The origin of the thin tails extending from interacting galaxies is well understood. Toomre & Toomre (1972) and Wright (1972) demonstrated that thin tails could be produced by tidal forces during a close encounter of two disk galaxies, finally laying to rest lingering doubts about the gravitational origin of these features. However, these calculations modeled the potential of the galaxies as point masses, and did not explore variations in tidal tail morphology due to the presence of dark halos. Faber and Gallagher (1979) later speculated that the lengths of these tidal features might be used to constrain the mass distributions of the outer regions of galaxies. In principle, tidal tails trace the orbit of particles ejected from the disk at some high velocity acquired in the interaction and so trace the potential of the galaxies at large radii.
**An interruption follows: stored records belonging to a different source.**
/-- R64–R66, R76–R85, R91, R98, R112–R116, R507: what the rings bring in and what their clocks do, ring by ring: frames, answers, trains, breaks, timeouts, and the
Almanac's own events. What a line carries is decoded first: a response, a frame, an ECHO or a BREAK that its coding or its CRC spoils is none. -/
def Obligations.RingEventsComplete : Prop :=
  ∀ (at_ : Nat) (s t : State), t = s.at at_ →
    (∀ ring, ring < 8 →
      exec (.ringRetry at_ ring) s = .next (if t.ringState ring = 5 ∧ (t.ring ring).started + 100 * ticksPerMs ≤ t.now then t.startRing ring else t) ∧
      (t.isSet (f_TR_CMD_HDR_BUSY ring) = false ∨ (t.ring ring).mbTrains < 4 → exec (.mailboxTimeout at_ ring) s = .next t) ∧
      (∀ u, t.isSet (f_TR_CMD_HDR_BUSY ring) = true → 4 ≤ (t.ring ring).mbTrains →
        u = t.fputs [(f_TR_CMD_HDR_BUSY ring, 0), (f_TR_RSP_HDR_VALID ring, 0), (f_TR_RSP_HDR_TIMEOUT ring, 1), (f_TR_RSP_HDR_LEN ring, 0),
          (f_TR_RSP_HDR_NODE ring, t.fget (f_TR_CMD_HDR_ADDR ring)), (f_TR_RSP_HDR_OPC ring, t.fget (f_TR_CMD_HDR_OPC ring)), (f_TR_RSP_HDR_NSTAT ring, 0)] →
        exec (.mailboxTimeout at_ ring) s = .next (match (u.ring ring).nodeReq with
          | none => u
          | some q => (u.setRing ring { u.ring ring with nodeReq := none }).reply q 0x0307 OK (w4 u (r_TR_RSP_HDR ring)))) ∧
      (∀ rd rsp hdr data crc r, r = responseOf (lineChars ⟨rd, rsp ++ hdr ++ data ++ crc⟩) →
        (∀ node opc nstat p, r = some (node, opc, nstat, p) →
          exec (.responseFrameReceived at_ ring rd rsp hdr data crc) s = .next ((t.responseFrame ring node opc nstat p).noteSerials ring)) ∧
        (r = none → exec (.responseFrameReceived at_ ring rd rsp hdr data crc) s = .next (t.bump (f_TR_CRC_ERRORS_COUNT ring)))) ∧
      (∀ endB line rt, echoOf (lineChars line) = none → exec (.echoReply at_ ring endB line rt) s = .next t) ∧
      (∀ endB line rt node u, echoOf (lineChars line) = some node → node < 16 →
        u = (if t.isSet (f_TR_CMD_HDR_BUSY ring) = true ∧ t.fget (f_TR_CMD_HDR_OPC ring) = 0x02 ∧ t.fget (f_TR_CMD_HDR_ADDR ring) = node
          then t.mailboxDone ring node 0x02 0 [] else t) →
        exec (.echoReply at_ ring endB line rt) s = .next (if u.isSet (f_TR_BREAK_ACTIVE ring) = true then u else u.takeDelay ring node rt endB)) ∧
      (∀ endB line node, echoOf (lineChars line) = some node ∨ (∃ up, breakOf (lineChars line) = some (node, up)) → 16 ≤ node →
        (echoOf (lineChars line) = some node → ∀ rt, exec (.echoReply at_ ring endB line rt) s = .next t) ∧
        ((∃ up, breakOf (lineChars line) = some (node, up)) → exec (.breakSetReceived at_ ring endB line.rd line.groups) s = .next t)) ∧
      exec (.echoSchedule at_ ring) s = .next (if t.ringState ring = 3 then
        t.queueCmds ring ((nodesOf (t.ring ring)).map (fun n => ⟨n, 0x02, [], t.bothEnds ring && (t.segment ring true).contains n⟩)) else t) ∧
      (∀ endB line, breakOf (lineChars line) = none → exec (.breakSetReceived at_ ring endB line.rd line.groups) s = .next t) ∧
      (∀ endB line node la fb, breakOf (lineChars line) = some (node, true) → node < 16 → t.running ring = true →
        la = t.fget (f_TR_BREAK_LAST_A ring) → fb = t.fget (f_TR_BREAK_FIRST_B ring) →
        exec (.breakSetReceived at_ ring endB line.rd line.groups) s = .next (if t.isSet (f_TR_BREAK_ACTIVE ring) = true
          then t.declareBreak ring (if la ≠ 31 then la else if node = 0 then 31 else node - 1) (if fb ≠ 31 ∧ endB = true then max fb node else node)
          else t.declareBreak ring (if node = 0 then 31 else node - 1) node)) ∧
      (∀ endB line node la fb next, breakOf (lineChars line) = some (node, false) → node < 16 → t.running ring = true →
        la = t.fget (f_TR_BREAK_LAST_A ring) → fb = t.fget (f_TR_BREAK_FIRST_B ring) → next = (if node + 1 < t.fget (f_TR_NODES_COUNT ring) then node + 1 else 31) →
        exec (.breakSetReceived at_ ring endB line.rd line.groups) s = .next (if t.isSet (f_TR_BREAK_ACTIVE ring) = true
          then t.declareBreak ring (if la ≠ 31 then min la node else node) (if fb ≠ 31 then fb else next)
          else t.declareBreak ring node next)) ∧
      (∀ endB line node up, breakOf (lineChars line) = some (node, up) → node < 16 → t.running ring = false → exec (.breakSetReceived at_ ring endB line.rd line.groups) s = .next
        (if t.ringState ring = 2 then t.openEnum ring else t)) ∧
      exec (.trainEndBTimeout at_ ring) s = .next (t.breakUnplaced ring) ∧
      exec (.autoRejoin at_ ring) s = .next (if t.ringState ring = 4 ∧ t.isSet (f_TR_CTRL_AUTOREJOIN ring) = true ∧ 8000 ≤ (t.ring ring).goodTrains ∧
        (t.ring ring).rejoin.isNone = true ∧ (t.ring ring).askRejoin = false then t.beginRejoin ring else t) ∧
      exec (.trainDeparture at_ ring) s = .next (t.depart ring) ∧
      (∀ endB tstamp loopNs intact, exec (.trainReceived at_ ring ⟨endB, tstamp, loopNs⟩ intact) s = .next (t.trainReceived ring endB tstamp loopNs intact)) ∧
      (∀ node k, exec (.frameMissing at_ ring node k) s = .next (t.frameMissing ring node k)) ∧
      (∀ endB, exec (.losDeclare at_ ring endB) s = .next (t.los ring endB)) ∧
      (∀ endB, exec (.losClear at_ ring endB) s = .next (t.fput (if endB then f_TR_STATUS_B_LOCK ring else f_TR_STATUS_A_LOCK ring) 1)) ∧
      (∀ tstamp line bs, cellFrameOf (lineChars line) = some bs → exec (.frameReceived at_ ring tstamp line) s = .next (t.cellFrame ring bs)) ∧
      (∀ tstamp line n p bs, cellFrameOf (lineChars line) = none → asmFrameOf (lineChars line) = some (n, p, bs) →
        exec (.frameReceived at_ ring tstamp line) s = .next (t.asmFrame ring tstamp bs)) ∧
      (∀ tstamp line, cellFrameOf (lineChars line) = none → asmFrameOf (lineChars line) = none →
        exec (.frameReceived at_ ring tstamp line) s = .next (t.bump (f_TR_CRC_ERRORS_COUNT ring)))) ∧
    (∀ chan, exec (.almanacChannelFault at_ chan) s = .next (if chan < 2 then t.channelFault chan else t)) ∧
    (∀ stamp, exec (.timeHi at_ stamp) s = .next (t.timeHi stamp)) ∧
    exec (.discHoldover at_) s = .next (if t.isSet f_TRG_CTRL_UPLINK = true ∧ 2 * 390625 ≤ 8 * (t.now - t.alm.syncAt) then t.discHoldover else t)
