@[simp] theorem State.putBit_pending (s : State) (f : Fld) (i : Nat) (b : Bool) : (s.putBit f i b).pending = s.pending := rfl
@[simp] theorem State.putBit_now (s : State) (f : Fld) (i : Nat) (b : Bool) : (s.putBit f i b).now = s.now := rfl
@[simp] theorem State.putBit_fresh (s : State) (f : Fld) (i : Nat) (b : Bool) : (s.putBit f i b).fresh = s.fresh := rfl
@[simp] theorem State.putBit_latched (s : State) (f : Fld) (i : Nat) (b : Bool) : (s.putBit f i b).latched = s.latched := rfl
@[simp] theorem State.putBit_mem (s : State) (f : Fld) (i : Nat) (b : Bool) : (s.putBit f i b).mem = s.mem := rfl
@[simp] theorem State.putBit_upsets (s : State) (f : Fld) (i : Nat) (b : Bool) : (s.putBit f i b).upsets = s.upsets := rfl
@[simp] theorem State.putBit_readback (s : State) (f : Fld) (i : Nat) (b : Bool) : (s.putBit f i b).readback = s.readback := rfl
@[simp] theorem State.putBit_cmd (s : State) (f : Fld) (i : Nat) (b : Bool) : (s.putBit f i b).cmd = s.cmd := rfl
@[simp] theorem State.putBit_flt (s : State) (f : Fld) (i : Nat) (b : Bool) : (s.putBit f i b).flt = s.flt := rfl
@[simp] theorem State.putBit_events (s : State) (f : Fld) (i : Nat) (b : Bool) : (s.putBit f i b).events = s.events := rfl
@[simp] theorem State.putBit_evno (s : State) (f : Fld) (i : Nat) (b : Bool) : (s.putBit f i b).evno = s.evno := rfl
@[simp] theorem State.putBit_recs (s : State) (f : Fld) (i : Nat) (b : Bool) : (s.putBit f i b).recs = s.recs := rfl
@[simp] theorem State.putBit_cel (s : State) (f : Fld) (i : Nat) (b : Bool) : (s.putBit f i b).cel = s.cel := rfl
@[simp] theorem State.putBit_keys (s : State) (f : Fld) (i : Nat) (b : Bool) : (s.putBit f i b).keys = s.keys := rfl
@[simp] theorem State.putBit_tmp (s : State) (f : Fld) (i : Nat) (b : Bool) : (s.putBit f i b).tmp = s.tmp := rfl
@[simp] theorem State.putBit_life (s : State) (f : Fld) (i : Nat) (b : Bool) : (s.putBit f i b).life = s.life := rfl
@[simp] theorem State.putBit_gates (s : State) (f : Fld) (i : Nat) (b : Bool) : (s.putBit f i b).gates = s.gates := rfl
@[simp] theorem State.putBit_tr (s : State) (f : Fld) (i : Nat) (b : Bool) : (s.putBit f i b).tr = s.tr := rfl
@[simp] theorem State.putBit_alm (s : State) (f : Fld) (i : Nat) (b : Bool) : (s.putBit f i b).alm = s.alm := rfl
@[simp] theorem State.putBit_spg (s : State) (f : Fld) (i : Nat) (b : Bool) : (s.putBit f i b).spg = s.spg := rfl
@[simp] theorem State.putBit_est (s : State) (f : Fld) (i : Nat) (b : Bool) : (s.putBit f i b).est = s.est := rfl
@[simp] theorem State.putBit_lim (s : State) (f : Fld) (i : Nat) (b : Bool) : (s.putBit f i b).lim = s.lim := rfl
@[simp] theorem State.putBit_mer (s : State) (f : Fld) (i : Nat) (b : Bool) : (s.putBit f i b).mer = s.mer := rfl
@[simp] theorem State.putBit_sht (s : State) (f : Fld) (i : Nat) (b : Bool) : (s.putBit f i b).sht = s.sht := rfl
@[simp] theorem State.putBit_flc (s : State) (f : Fld) (i : Nat) (b : Bool) : (s.putBit f i b).flc = s.flc := rfl
@[simp] theorem State.putBit_ldg (s : State) (f : Fld) (i : Nat) (b : Bool) : (s.putBit f i b).ldg = s.ldg := rfl
@[simp] theorem State.putBit_asm (s : State) (f : Fld) (i : Nat) (b : Bool) : (s.putBit f i b).asm = s.asm := rfl
@[simp] theorem State.putBit_eng (s : State) (f : Fld) (i : Nat) (b : Bool) : (s.putBit f i b).eng = s.eng := rfl
@[simp] theorem State.putBit_svc (s : State) (f : Fld) (i : Nat) (b : Bool) : (s.putBit f i b).svc = s.svc := rfl
@[simp] theorem State.putBit_tag (s : State) (f : Fld) (i : Nat) (b : Bool) : (s.putBit f i b).tag = s.tag := rfl
@[simp] theorem State.putBit_pwr (s : State) (f : Fld) (i : Nat) (b : Bool) : (s.putBit f i b).pwr = s.pwr := rfl
@[simp] theorem State.putBit_bist (s : State) (f : Fld) (i : Nat) (b : Bool) : (s.putBit f i b).bist = s.bist := rfl
@[simp] theorem State.putBit_tap (s : State) (f : Fld) (i : Nat) (b : Bool) : (s.putBit f i b).tap = s.tap := rfl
In practice, the strength of the perturbation depends on many factors including the perigalactic separation and velocity, disk orientation, and galaxy mass ratio. An extensive survey of possible galaxy collisions is therefore required to determine this effects.
Simulations employing self-consistent galaxies have put such arguments on a more quantitative footing and moved towards attaining this goal. White (1982) and Negroponte & White (1983) showed that tidal tails are readily produced in self-consistent mergers. Because of computational limitations, however, they were unable to explore parameter space fully, and noted that galaxies with very massive halos might have difficulty producing tails, for the following reasons. When galaxies with massive halos collide, their encounter velocities will be high since the pair falls into a a deep potential well during the encounter. A higher velocity interaction can detune the resonance between the orbital angular frequency and the internal angular frequency of the disk stars, which is needed to produce tidal tails. Moreover, the material forming the tails would have a deeper (and perhaps steeper) potential well to climb while being ejected from each galaxy. In principle, both effects can reduce the masses and lengths of the tails.
Barnes (1988) investigated this issue by simulating collisions of pairs of identical galaxies, each having halo:disk+bulge mass ratios in the sequence 0:1, 4:1, 8:1. Although there seemed to be evidence that encounters of galaxies with more extended halos produce less massive and shorter tails, Barnes concluded that tails are relatively easy to make. However, according to observational and theoretical prejudice, appropriate halo:disk+bulge mass ratios for galaxies may well be considerably larger than those employed by Barnes.
In this paper, we revisit the issue of the sensitivity of tidal tail formation in mergers to the masses and extents of dark halos, but consider larger halos than used in earlier studies. In § 2, we describe galaxy models having halo:disk+bulge mass ratios of 4:1, 8:1, 16:1, and 30:1, but similar rotation curves within 5 disk scale lengths, with the more massive halos extending to larger radii. In § 3, we describe zero energy, prograde encounters of galaxies in which the impact parameter is varied. Disks suffer the strongest tidal response during prograde collisions, so this geometry should be optimal for producing tidal tails. Our simulations demonstrate that long tidal tails are difficult to produce in mergers between galaxies with the most massive halos even under these optimal conditions. We elaborate this point further in § 4, by investigating variations in orbital energy, disk inclinations, and the mass ratio of the progenitors, using NGC 4038/39 and the Local Group as test cases. Finally, we consider the implications of our results for the structure of galaxies and cosmology in general in § 5.